ARM caches variants.

Wed Mar 24 05:42:08 EDT 2010

On Tue, 2010-03-23 at 23:49 +0000, Jamie Lokier wrote:
> Catalin Marinas wrote:
> > > In other word, is not the cache line used by virtual address addr:
> > > (addr % cache size) / (cache line size)
> >
> > With any cache line, you have an index and a tag for identifying it. The
> > cache may have multiple ways (e.g. 4-way associative) to speed up the
> > look-up. For a 32KB 4-way associative cache you have 8KB per way (2^13).
> >
> > If the cache line size is 32B (2^5), the index of a cache line is:
> >
> > addr & (2^13 - 1) >> 5
> >
> > e.g. bits 12..5 from the VA are used for indexing the cache line.
> >
> > The tag is given by the rest of the top bits, in the above case bits
> > 31..13 of the VA (if VIVT cache) or PA (VIPT cache).
> >
> > The cache look-up for a VA goes something like this:
> >
> >      1. extracts the index. With a 4-way associative cache there are 4
> >         possible cache lines for this index
> >      2. extracts the tag (from either VA or PA, depending on the cache
> >         type). For VIPT caches, it needs to do a TLB look-up as well to
> >         find the physical address
> >      3. check the four cache lines identified by the index at step 1
> >         against their tag
> >      4. if the tag matches, you get a hit, otherwise a miss
> >
> > For your #2 and #3 issues, if two processes map the same PA using
> > different VAs, data can end up pretty much anywhere in a VIVT cache. If
> > you calculate the index and tag (used to identify a cache line) for two
> > different VAs, the only common part are bits 11..5 of the index (since
> > they are inside a page). If you want to have the same index and tag for
> > the two different VAs, you end up with having to use the same VA in both
> > processes.
> >
> > With VIPT caches, the tag is the same for issues #2 and #3. The only
> > difference may be in a few top bits of the index. In the above case,
> > it's bit 12 of the VA which may differ. This gives you two page colours
> > (with 64KB 4-way associative cache you have 2 bits for the colour
> > resulting in 4 colours).
> 
> That's a very helpful explanation, thank you.
> 
> Am I to understand that "VIPT aliasing" means there are some of those
> bits and therefore >= 2 colours, and "VIPT non-aliasing" means the
> cache size / ways is <= PAGE_SIZE, and therefore has effectively 1 colour?

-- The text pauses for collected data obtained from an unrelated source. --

-- ==== Sys2Proof/Laws/Flags.lean ====
section
/-! SUPPORT. What the bit writes and the flag computations do to each bit of S. -/

namespace Sys2Proof.Machine

/-- A bit write changes its bit and no other (00_scope.md R7). -/
theorem writeBit_getLsbD (v : Byte) {i : Nat} (hi : i < 8) (b : Bool) (j : Nat) :
    (writeBit v i b).getLsbD j = if j = i then b else v.getLsbD j := by
  by_cases hj : j < 8
  · cases b <;> simp only [writeBit, Bool.false_eq_true, if_false, if_true, BitVec.getLsbD_or, BitVec.getLsbD_and,
      BitVec.getLsbD_not, BitVec.getLsbD_shiftLeft, BitVec.getLsbD_one] <;> by_cases h : j = i
    · subst h; simp [hj]
    · by_cases hlt : j < i
      · simp [hj, h, hlt]
      · have : j - i ≠ 0 := by omega
        simp [hj, h, this]
    · subst h; simp [hj]
    · by_cases hlt : j < i
      · simp [hj, h, hlt]
      · have : j - i ≠ 0 := by omega
        simp [h, this]
  · have : j ≠ i := by omega
    simp [this, BitVec.getLsbD_of_ge _ _ (Nat.le_of_not_lt hj)]

@[simp] theorem setN_bit (b : Bool) (s : State) (j : Nat) :
    (setN b s).status.getLsbD j = if j = 7 then b else s.status.getLsbD j := writeBit_getLsbD _ (by decide) _ _

@[simp] theorem setD_bit (b : Bool) (s : State) (j : Nat) :
    (setD b s).status.getLsbD j = if j = 3 then b else s.status.getLsbD j := writeBit_getLsbD _ (by decide) _ _

@[simp] theorem setI_bit (b : Bool) (s : State) (j : Nat) :
    (setI b s).status.getLsbD j = if j = 2 then b else s.status.getLsbD j := writeBit_getLsbD _ (by decide) _ _

@[simp] theorem setZ_bit (b : Bool) (s : State) (j : Nat) :
    (setZ b s).status.getLsbD j = if j = 1 then b else s.status.getLsbD j := writeBit_getLsbD _ (by decide) _ _

@[simp] theorem setC_bit (b : Bool) (s : State) (j : Nat) :
    (setC b s).status.getLsbD j = if j = 0 then b else s.status.getLsbD j := writeBit_getLsbD _ (by decide) _ _

/-- SetNZ writes bits 7 and 1 and no other (40_fetch_decode_operands.md R102). -/
@[simp] theorem setNZ_bit (v : Byte) (s : State) (j : Nat) :
    (setNZ v s).status.getLsbD j =
      if j = 1 then decide (v = 0) else if j = 7 then v.getLsbD 7 else s.status.getLsbD j := by
  simp [setNZ]

/-! ## The same laws for a bit named by a literal index, the form in which `simp` leaves it -/

theorem getElem_eq (v : Byte) (j : Nat) (h : j < 8) : v[j] = v.getLsbD j := (BitVec.getLsbD_eq_getElem h).symm

@[simp] theorem setN_getElem (b : Bool) (s : State) (j : Nat) (h : j < 8) :
    (setN b s).status[j] = if j = 7 then b else s.status[j] := by
  rw [getElem_eq, getElem_eq, setN_bit]

@[simp] theorem setD_getElem (b : Bool) (s : State) (j : Nat) (h : j < 8) :
    (setD b s).status[j] = if j = 3 then b else s.status[j] := by
  rw [getElem_eq, getElem_eq, setD_bit]

@[simp] theorem setI_getElem (b : Bool) (s : State) (j : Nat) (h : j < 8) :
    (setI b s).status[j] = if j = 2 then b else s.status[j] := by
  rw [getElem_eq, getElem_eq, setI_bit]

@[simp] theorem setZ_getElem (b : Bool) (s : State) (j : Nat) (h : j < 8) :
    (setZ b s).status[j] = if j = 1 then b else s.status[j] := by
  rw [getElem_eq, getElem_eq, setZ_bit]

@[simp] theorem setC_getElem (b : Bool) (s : State) (j : Nat) (h : j < 8) :
    (setC b s).status[j] = if j = 0 then b else s.status[j] := by
  rw [getElem_eq, getElem_eq, setC_bit]

@[simp] theorem setNZ_getElem (v : Byte) (s : State) (j : Nat) (h : j < 8) :
    (setNZ v s).status[j] = if j = 1 then decide (v = 0) else if j = 7 then v[7] else s.status[j] := by
  rw [getElem_eq, getElem_eq v, getElem_eq, setNZ_bit]

/-! ## The flags after each write -/

@[simp] theorem flagN_setN (b : Bool) (s : State) : flagN (setN b s) = b := by simp [flagN]
@[simp] theorem flagN_setD (b : Bool) (s : State) : flagN (setD b s) = flagN s := by simp [flagN]
@[simp] theorem flagN_setI (b : Bool) (s : State) : flagN (setI b s) = flagN s := by simp [flagN]
@[simp] theorem flagN_setZ (b : Bool) (s : State) : flagN (setZ b s) = flagN s := by simp [flagN]
@[simp] theorem flagN_setC (b : Bool) (s : State) : flagN (setC b s) = flagN s := by simp [flagN]
@[simp] theorem flagN_setNZ (v : Byte) (s : State) : flagN (setNZ v s) = v.getLsbD 7 := by simp [flagN]
@[simp] theorem flagN_setA (v : Byte) (s : State) : flagN (setA v s) = flagN s := rfl
@[simp] theorem flagN_setX (v : Byte) (s : State) : flagN (setX v s) = flagN s := rfl
@[simp] theorem flagN_setY (v : Byte) (s : State) : flagN (setY v s) = flagN s := rfl
@[simp] theorem flagN_setSP (v : Byte) (s : State) : flagN (setSP v s) = flagN s := rfl
@[simp] theorem flagN_setPC (v : Addr) (s : State) : flagN (setPC v s) = flagN s := rfl
@[simp] theorem flagN_setIR (v : Option Ir) (s : State) : flagN (setIR v s) = flagN s := rfl
@[simp] theorem flagN_setHalt (v : Option FaultCause) (s : State) : flagN (setHalt v s) = flagN s := rfl
@[simp] theorem flagN_setMem (v : Memory) (s : State) : flagN (setMem v s) = flagN s := rfl

@[simp] theorem flagV_setN (b : Bool) (s : State) : flagV (setN b s) = flagV s := by simp [flagV]
@[simp] theorem flagV_setD (b : Bool) (s : State) : flagV (setD b s) = flagV s := by simp [flagV]
@[simp] theorem flagV_setI (b : Bool) (s : State) : flagV (setI b s) = flagV s := by simp [flagV]
@[simp] theorem flagV_setZ (b : Bool) (s : State) : flagV (setZ b s) = flagV s := by simp [flagV]
@[simp] theorem flagV_setC (b : Bool) (s : State) : flagV (setC b s) = flagV s := by simp [flagV]
@[simp] theorem flagV_setNZ (v : Byte) (s : State) : flagV (setNZ v s) = flagV s := by simp [flagV]
@[simp] theorem flagV_setA (v : Byte) (s : State) : flagV (setA v s) = flagV s := rfl
@[simp] theorem flagV_setX (v : Byte) (s : State) : flagV (setX v s) = flagV s := rfl
@[simp] theorem flagV_setY (v : Byte) (s : State) : flagV (setY v s) = flagV s := rfl
@[simp] theorem flagV_setSP (v : Byte) (s : State) : flagV (setSP v s) = flagV s := rfl
@[simp] theorem flagV_setPC (v : Addr) (s : State) : flagV (setPC v s) = flagV s := rfl
@[simp] theorem flagV_setIR (v : Option Ir) (s : State) : flagV (setIR v s) = flagV s := rfl
@[simp] theorem flagV_setHalt (v : Option FaultCause) (s : State) : flagV (setHalt v s) = flagV s := rfl
@[simp] theorem flagV_setMem (v : Memory) (s : State) : flagV (setMem v s) = flagV s := rfl

@[simp] theorem flagU_setN (b : Bool) (s : State) : flagU (setN b s) = flagU s := by simp [flagU]
@[simp] theorem flagU_setD (b : Bool) (s : State) : flagU (setD b s) = flagU s := by simp [flagU]
@[simp] theorem flagU_setI (b : Bool) (s : State) : flagU (setI b s) = flagU s := by simp [flagU]
@[simp] theorem flagU_setZ (b : Bool) (s : State) : flagU (setZ b s) = flagU s := by simp [flagU]
@[simp] theorem flagU_setC (b : Bool) (s : State) : flagU (setC b s) = flagU s := by simp [flagU]
@[simp] theorem flagU_setNZ (v : Byte) (s : State) : flagU (setNZ v s) = flagU s := by simp [flagU]
@[simp] theorem flagU_setA (v : Byte) (s : State) : flagU (setA v s) = flagU s := rfl
@[simp] theorem flagU_setX (v : Byte) (s : State) : flagU (setX v s) = flagU s := rfl
@[simp] theorem flagU_setY (v : Byte) (s : State) : flagU (setY v s) = flagU s := rfl
@[simp] theorem flagU_setSP (v : Byte) (s : State) : flagU (setSP v s) = flagU s := rfl
@[simp] theorem flagU_setPC (v : Addr) (s : State) : flagU (setPC v s) = flagU s := rfl
@[simp] theorem flagU_setIR (v : Option Ir) (s : State) : flagU (setIR v s) = flagU s := rfl
@[simp] theorem flagU_setHalt (v : Option FaultCause) (s : State) : flagU (setHalt v s) = flagU s := rfl
@[simp] theorem flagU_setMem (v : Memory) (s : State) : flagU (setMem v s) = flagU s := rfl

@[simp] theorem flagB_setN (b : Bool) (s : State) : flagB (setN b s) = flagB s := by simp [flagB]
@[simp] theorem flagB_setD (b : Bool) (s : State) : flagB (setD b s) = flagB s := by simp [flagB]
@[simp] theorem flagB_setI (b : Bool) (s : State) : flagB (setI b s) = flagB s := by simp [flagB]
@[simp] theorem flagB_setZ (b : Bool) (s : State) : flagB (setZ b s) = flagB s := by simp [flagB]
@[simp] theorem flagB_setC (b : Bool) (s : State) : flagB (setC b s) = flagB s := by simp [flagB]
@[simp] theorem flagB_setNZ (v : Byte) (s : State) : flagB (setNZ v s) = flagB s := by simp [flagB]
@[simp] theorem flagB_setA (v : Byte) (s : State) : flagB (setA v s) = flagB s := rfl
@[simp] theorem flagB_setX (v : Byte) (s : State) : flagB (setX v s) = flagB s := rfl
@[simp] theorem flagB_setY (v : Byte) (s : State) : flagB (setY v s) = flagB s := rfl
@[simp] theorem flagB_setSP (v : Byte) (s : State) : flagB (setSP v s) = flagB s := rfl
@[simp] theorem flagB_setPC (v : Addr) (s : State) : flagB (setPC v s) = flagB s := rfl
@[simp] theorem flagB_setIR (v : Option Ir) (s : State) : flagB (setIR v s) = flagB s := rfl
@[simp] theorem flagB_setHalt (v : Option FaultCause) (s : State) : flagB (setHalt v s) = flagB s := rfl
@[simp] theorem flagB_setMem (v : Memory) (s : State) : flagB (setMem v s) = flagB s := rfl

@[simp] theorem flagD_setN (b : Bool) (s : State) : flagD (setN b s) = flagD s := by simp [flagD]
@[simp] theorem flagD_setD (b : Bool) (s : State) : flagD (setD b s) = b := by simp [flagD]
@[simp] theorem flagD_setI (b : Bool) (s : State) : flagD (setI b s) = flagD s := by simp [flagD]
@[simp] theorem flagD_setZ (b : Bool) (s : State) : flagD (setZ b s) = flagD s := by simp [flagD]
@[simp] theorem flagD_setC (b : Bool) (s : State) : flagD (setC b s) = flagD s := by simp [flagD]
@[simp] theorem flagD_setNZ (v : Byte) (s : State) : flagD (setNZ v s) = flagD s := by simp [flagD]
@[simp] theorem flagD_setA (v : Byte) (s : State) : flagD (setA v s) = flagD s := rfl
@[simp] theorem flagD_setX (v : Byte) (s : State) : flagD (setX v s) = flagD s := rfl
@[simp] theorem flagD_setY (v : Byte) (s : State) : flagD (setY v s) = flagD s := rfl
@[simp] theorem flagD_setSP (v : Byte) (s : State) : flagD (setSP v s) = flagD s := rfl
@[simp] theorem flagD_setPC (v : Addr) (s : State) : flagD (setPC v s) = flagD s := rfl
@[simp] theorem flagD_setIR (v : Option Ir) (s : State) : flagD (setIR v s) = flagD s := rfl
@[simp] theorem flagD_setHalt (v : Option FaultCause) (s : State) : flagD (setHalt v s) = flagD s := rfl
@[simp] theorem flagD_setMem (v : Memory) (s : State) : flagD (setMem v s) = flagD s := rfl

@[simp] theorem flagI_setN (b : Bool) (s : State) : flagI (setN b s) = flagI s := by simp [flagI]
@[simp] theorem flagI_setD (b : Bool) (s : State) : flagI (setD b s) = flagI s := by simp [flagI]
@[simp] theorem flagI_setI (b : Bool) (s : State) : flagI (setI b s) = b := by simp [flagI]
@[simp] theorem flagI_setZ (b : Bool) (s : State) : flagI (setZ b s) = flagI s := by simp [flagI]
@[simp] theorem flagI_setC (b : Bool) (s : State) : flagI (setC b s) = flagI s := by simp [flagI]
@[simp] theorem flagI_setNZ (v : Byte) (s : State) : flagI (setNZ v s) = flagI s := by simp [flagI]
@[simp] theorem flagI_setA (v : Byte) (s : State) : flagI (setA v s) = flagI s := rfl
@[simp] theorem flagI_setX (v : Byte) (s : State) : flagI (setX v s) = flagI s := rfl
@[simp] theorem flagI_setY (v : Byte) (s : State) : flagI (setY v s) = flagI s := rfl
@[simp] theorem flagI_setSP (v : Byte) (s : State) : flagI (setSP v s) = flagI s := rfl
@[simp] theorem flagI_setPC (v : Addr) (s : State) : flagI (setPC v s) = flagI s := rfl
@[simp] theorem flagI_setIR (v : Option Ir) (s : State) : flagI (setIR v s) = flagI s := rfl
@[simp] theorem flagI_setHalt (v : Option FaultCause) (s : State) : flagI (setHalt v s) = flagI s := rfl
@[simp] theorem flagI_setMem (v : Memory) (s : State) : flagI (setMem v s) = flagI s := rfl

@[simp] theorem flagZ_setN (b : Bool) (s : State) : flagZ (setN b s) = flagZ s := by simp [flagZ]
@[simp] theorem flagZ_setD (b : Bool) (s : State) : flagZ (setD b s) = flagZ s := by simp [flagZ]
@[simp] theorem flagZ_setI (b : Bool) (s : State) : flagZ (setI b s) = flagZ s := by simp [flagZ]
@[simp] theorem flagZ_setZ (b : Bool) (s : State) : flagZ (setZ b s) = b := by simp [flagZ]
@[simp] theorem flagZ_setC (b : Bool) (s : State) : flagZ (setC b s) = flagZ s := by simp [flagZ]
@[simp] theorem flagZ_setNZ (v : Byte) (s : State) : flagZ (setNZ v s) = decide (v = 0) := by simp [flagZ]
@[simp] theorem flagZ_setA (v : Byte) (s : State) : flagZ (setA v s) = flagZ s := rfl
@[simp] theorem flagZ_setX (v : Byte) (s : State) : flagZ (setX v s) = flagZ s := rfl
@[simp] theorem flagZ_setY (v : Byte) (s : State) : flagZ (setY v s) = flagZ s := rfl
@[simp] theorem flagZ_setSP (v : Byte) (s : State) : flagZ (setSP v s) = flagZ s := rfl
@[simp] theorem flagZ_setPC (v : Addr) (s : State) : flagZ (setPC v s) = flagZ s := rfl
@[simp] theorem flagZ_setIR (v : Option Ir) (s : State) : flagZ (setIR v s) = flagZ s := rfl
@[simp] theorem flagZ_setHalt (v : Option FaultCause) (s : State) : flagZ (setHalt v s) = flagZ s := rfl
@[simp] theorem flagZ_setMem (v : Memory) (s : State) : flagZ (setMem v s) = flagZ s := rfl

@[simp] theorem flagC_setN (b : Bool) (s : State) : flagC (setN b s) = flagC s := by simp [flagC]
@[simp] theorem flagC_setD (b : Bool) (s : State) : flagC (setD b s) = flagC s := by simp [flagC]
@[simp] theorem flagC_setI (b : Bool) (s : State) : flagC (setI b s) = flagC s := by simp [flagC]
@[simp] theorem flagC_setZ (b : Bool) (s : State) : flagC (setZ b s) = flagC s := by simp [flagC]
@[simp] theorem flagC_setC (b : Bool) (s : State) : flagC (setC b s) = b := by simp [flagC]
@[simp] theorem flagC_setNZ (v : Byte) (s : State) : flagC (setNZ v s) = flagC s := by simp [flagC]
@[simp] theorem flagC_setA (v : Byte) (s : State) : flagC (setA v s) = flagC s := rfl
@[simp] theorem flagC_setX (v : Byte) (s : State) : flagC (setX v s) = flagC s := rfl
@[simp] theorem flagC_setY (v : Byte) (s : State) : flagC (setY v s) = flagC s := rfl
@[simp] theorem flagC_setSP (v : Byte) (s : State) : flagC (setSP v s) = flagC s := rfl
@[simp] theorem flagC_setPC (v : Addr) (s : State) : flagC (setPC v s) = flagC s := rfl
@[simp] theorem flagC_setIR (v : Option Ir) (s : State) : flagC (setIR v s) = flagC s := rfl
@[simp] theorem flagC_setHalt (v : Option FaultCause) (s : State) : flagC (setHalt v s) = flagC s := rfl
@[simp] theorem flagC_setMem (v : Memory) (s : State) : flagC (setMem v s) = flagC s := rfl

end Sys2Proof.Machine
end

A method to get non-aliasing VIPT is to have the way size <= PAGE_SIZE.
That's how ARM1136 with 16K caches works. But with bigger caches, adding
more ways may get expensive in hardware.

> I suspect some x86s have VIPT caches, especially AMD (I've seen timing
> measurements which clearly show page colour effects), and I can only
> imagine that aliasing is prevent by when a cache line requests to be
> filled from higher level cache (L2), something very similar to SMP
> MESI cache coherence gets involved to keep both lines consistent.
> 
> That would make a "VIPT non-aliasing" cache that has multiple colours.
> Is that ever done on the ARM architecture?

ARMv7 has non-aliasing VIPT D-cache where the aliasing is handled by the
hardware (maybe similar to MESI). I don't know the hardware
implementation but my guess is that a cache look-up checks all the
indices (4 in a 64K 4-way associative cache) and the tag may be extended
to bit 12 (and may overlap with the index).

Note that the I-cache on ARMv7 is an aliasing VIPT (when the way size >
PAGE_SIZE).

-- 
Catalin